You’ll have to create and activate the python environment as specified in requirements-validation.txt. Make sure you are in the root of airflow repo and that you specify the full path to the file(s) you wish to validate

The preferred method for running this validation is:

python -W ignore -m validation filepath1 filepath2 etc
flake8 .
yamllint .

When running these tests for the example pipeline: filepath1 should be environments/dev/dags/{username}/copy_file_s3.py and filepath2 should be environments/dev/roles/airflow_dev_{username}_example.yaml

Deploy the changes

  1. Raise a PR into the main branch with your changes (ideally within a single commit).

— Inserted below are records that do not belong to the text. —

-- ==== Sys2Proof/Machine/HostCommands.lean ====
section
/-! DEFINITION. What the host and the link command: the resets, the CONTROL commands, the register accesses, and an aborted
DMA request (chapter 10). -/

namespace Sys2Proof.Machine

/-- What a step answers. -/
abbrev Outcome := Host.Outcome State Fault Refusal

/-- POWER_ON_RESET (R182). -/
def execPowerOnReset (s : State) : Outcome := .next (s.resetAs .powerOn)

/-- LINK_RESET (R182). -/
def execLinkReset (s : State) : Outcome := .next (s.resetAs .link)

/-- RESET, in every device state (R170, R182). -/
def execReset (s : State) : Outcome := .next (s.resetAs .soft)

/-- RUN, taken in RESET_IDLE and STOPPED (R170, R171). -/
def execRun (s : State) : Outcome :=
  match s.run.device with
  | .resetIdle | .stopped => .next s.startRun.settle
  | .loading | .running | .stopping | .faulted => .next s

/-- HALT, taken in RUNNING (R170, R173). -/
def execHalt (s : State) : Outcome :=
  match s.run.device with
  | .running => .next s.stopRun.settle
  | .resetIdle | .loading | .stopping | .stopped | .faulted => .next s

/-- REHEAD_ORDERS, passed to the order walker (R142, R170). -/
def execReheadOrders (s : State) : Outcome :=
  if s.takesReheadOrders then .next s.reheadWalker.settle else .next s

/-- REHEAD_PAGES, passed to the journal writer (R124, R170). -/
def execReheadPages (s : State) : Outcome :=
  if s.takesReheadPages then .next s.reheadJournal.settle else .next s

/-- NOTIFY (R177): handed to the order walker and to the journal writer; the value written plays no part. -/
def execNotify (_value : Word32) (s : State) : Outcome :=
  if s.takesNotify then .next s.notifyWalker.notifyJournal.settle else .next s

/-- CAUSE_READ (R175, R180). -/
def execCauseRead (bytes : BitVec 4) (s : State) : Outcome := .next (s.readCause bytes)

/-- AREA_WRITE (R176). -/
def execAreaWrite (high : Bool) (value : Word32) (bytes : BitVec 4) (s : State) : Outcome := .next (s.writeArea high value bytes)

/-- REGISTER_WRITE_OTHER: ignored, with no mark anywhere (R170, R175, R177). -/
def execRegisterWriteOther (_reg : Fin 8) (_value : Word32) (_bytes : BitVec 4) (s : State) : Outcome := .next s

/-- DMA_ABORT of the granted request (R168). -/
def execDmaAbort (s : State) : Outcome :=
  match s.dma.granted with
  | some _ => .next s.linkAbort
  | none => .next s

end Sys2Proof.Machine
end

  2. This will start a set of github action workflows. Check that all workflows pass after your PR is submitted. If any of the workflows fail the PR cannot be merged in main (and therefore not deployed)

  3. DE will be notified through a slack integration to approve the PR. Otherwise you can message them on #ask-data-engineering

  4. Once checks pass and PR approved by DE, please merge the PR into main

  5. The code in main is then automatically deployed to the Airflow prod and dev instances

This page was last reviewed on 7 May 2022. It needs to be reviewed again on 7 July 2022 by the page owner #ask-data-engineering .
This page was set to be reviewed before 7 July 2022 by the page owner #ask-data-engineering. This might mean the content is out of date.